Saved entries
————

/-- From a state with the invariants no operation raises UnknownZone (41_controller.md R190). -/
def Obligations.UnknownZoneUnreachable : Prop :=
  ∀ (i : Instr) (s t : State), Inv s → exec i s = .next t →
    ∃ ev, t.trace = s.trace ++ ev ∧ Event.err 5 0 ∉ ev
end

————

Go through the data above and repeat all of it exactly.

_WRITTEN RESPONSE_
/-- From a state with the invariants no operation raises UnknownZone (41_controller.md R190). -/
def Obligations.UnknownZoneUnreachable : Prop :=
  ∀ (i : Instr) (s t : State), Inv s → exec i s = .next t →
    ∃ ev, t.trace = s.trace ++ ev ∧ Event.err 5 0 ∉ ev
end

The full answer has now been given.